(Dataset records Opens)

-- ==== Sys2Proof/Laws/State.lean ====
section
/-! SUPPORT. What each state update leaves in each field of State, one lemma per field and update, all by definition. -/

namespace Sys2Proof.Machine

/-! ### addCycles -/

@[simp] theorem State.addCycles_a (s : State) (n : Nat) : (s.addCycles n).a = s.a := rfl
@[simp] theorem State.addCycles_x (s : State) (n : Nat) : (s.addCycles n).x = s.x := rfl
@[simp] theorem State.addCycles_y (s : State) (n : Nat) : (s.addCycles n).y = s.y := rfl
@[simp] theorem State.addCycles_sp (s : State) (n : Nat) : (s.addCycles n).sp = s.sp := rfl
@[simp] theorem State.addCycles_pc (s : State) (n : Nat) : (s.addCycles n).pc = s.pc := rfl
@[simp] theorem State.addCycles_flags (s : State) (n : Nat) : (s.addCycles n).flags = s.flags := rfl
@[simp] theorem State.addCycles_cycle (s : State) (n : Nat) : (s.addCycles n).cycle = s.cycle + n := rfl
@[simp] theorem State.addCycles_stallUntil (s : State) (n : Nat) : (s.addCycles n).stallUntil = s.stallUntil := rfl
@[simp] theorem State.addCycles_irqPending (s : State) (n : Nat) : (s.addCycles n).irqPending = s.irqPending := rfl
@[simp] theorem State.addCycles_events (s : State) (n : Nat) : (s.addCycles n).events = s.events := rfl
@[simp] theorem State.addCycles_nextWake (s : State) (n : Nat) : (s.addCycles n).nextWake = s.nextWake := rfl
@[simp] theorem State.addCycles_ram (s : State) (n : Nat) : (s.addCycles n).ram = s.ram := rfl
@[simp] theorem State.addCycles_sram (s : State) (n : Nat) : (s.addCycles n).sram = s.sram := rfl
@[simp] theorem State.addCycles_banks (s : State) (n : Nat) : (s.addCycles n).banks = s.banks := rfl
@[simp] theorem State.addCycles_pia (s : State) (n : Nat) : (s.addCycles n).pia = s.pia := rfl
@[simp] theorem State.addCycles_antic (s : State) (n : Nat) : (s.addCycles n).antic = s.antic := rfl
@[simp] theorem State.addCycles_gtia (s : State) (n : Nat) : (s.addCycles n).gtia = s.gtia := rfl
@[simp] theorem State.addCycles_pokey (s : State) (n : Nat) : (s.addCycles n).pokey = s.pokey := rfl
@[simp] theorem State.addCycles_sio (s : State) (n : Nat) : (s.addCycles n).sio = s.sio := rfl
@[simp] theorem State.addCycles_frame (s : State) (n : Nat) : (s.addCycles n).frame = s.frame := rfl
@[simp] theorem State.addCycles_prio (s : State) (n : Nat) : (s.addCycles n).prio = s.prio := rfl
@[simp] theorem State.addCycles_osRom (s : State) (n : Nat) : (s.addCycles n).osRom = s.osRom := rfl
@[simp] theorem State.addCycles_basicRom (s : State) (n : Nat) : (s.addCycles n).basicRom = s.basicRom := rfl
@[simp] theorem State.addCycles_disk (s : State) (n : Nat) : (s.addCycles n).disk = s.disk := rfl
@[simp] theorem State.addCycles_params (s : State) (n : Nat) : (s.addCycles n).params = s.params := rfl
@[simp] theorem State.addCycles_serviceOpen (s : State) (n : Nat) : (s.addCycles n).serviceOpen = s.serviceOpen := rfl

(Dataset records Closes)

Try it
Through the last line of the entries above, beginning at the line containing "s.banks := rfl", transcribe each line exactly, both ends included and nothing more.

Reply
@[simp] theorem State.addCycles_banks (s : State) (n : Nat) : (s.addCycles n).banks = s.banks := rfl
@[simp] theorem State.addCycles_pia (s : State) (n : Nat) : (s.addCycles n).pia = s.pia := rfl
@[simp] theorem State.addCycles_antic (s : State) (n : Nat) : (s.addCycles n).antic = s.antic := rfl
@[simp] theorem State.addCycles_gtia (s : State) (n : Nat) : (s.addCycles n).gtia = s.gtia := rfl
@[simp] theorem State.addCycles_pokey (s : State) (n : Nat) : (s.addCycles n).pokey = s.pokey := rfl
@[simp] theorem State.addCycles_sio (s : State) (n : Nat) : (s.addCycles n).sio = s.sio := rfl
@[simp] theorem State.addCycles_frame (s : State) (n : Nat) : (s.addCycles n).frame = s.frame := rfl
@[simp] theorem State.addCycles_prio (s : State) (n : Nat) : (s.addCycles n).prio = s.prio := rfl
@[simp] theorem State.addCycles_osRom (s : State) (n : Nat) : (s.addCycles n).osRom = s.osRom := rfl
@[simp] theorem State.addCycles_basicRom (s : State) (n : Nat) : (s.addCycles n).basicRom = s.basicRom := rfl
@[simp] theorem State.addCycles_disk (s : State) (n : Nat) : (s.addCycles n).disk = s.disk := rfl
@[simp] theorem State.addCycles_params (s : State) (n : Nat) : (s.addCycles n).params = s.params := rfl
@[simp] theorem State.addCycles_serviceOpen (s : State) (n : Nat) : (s.addCycles n).serviceOpen = s.serviceOpen := rfl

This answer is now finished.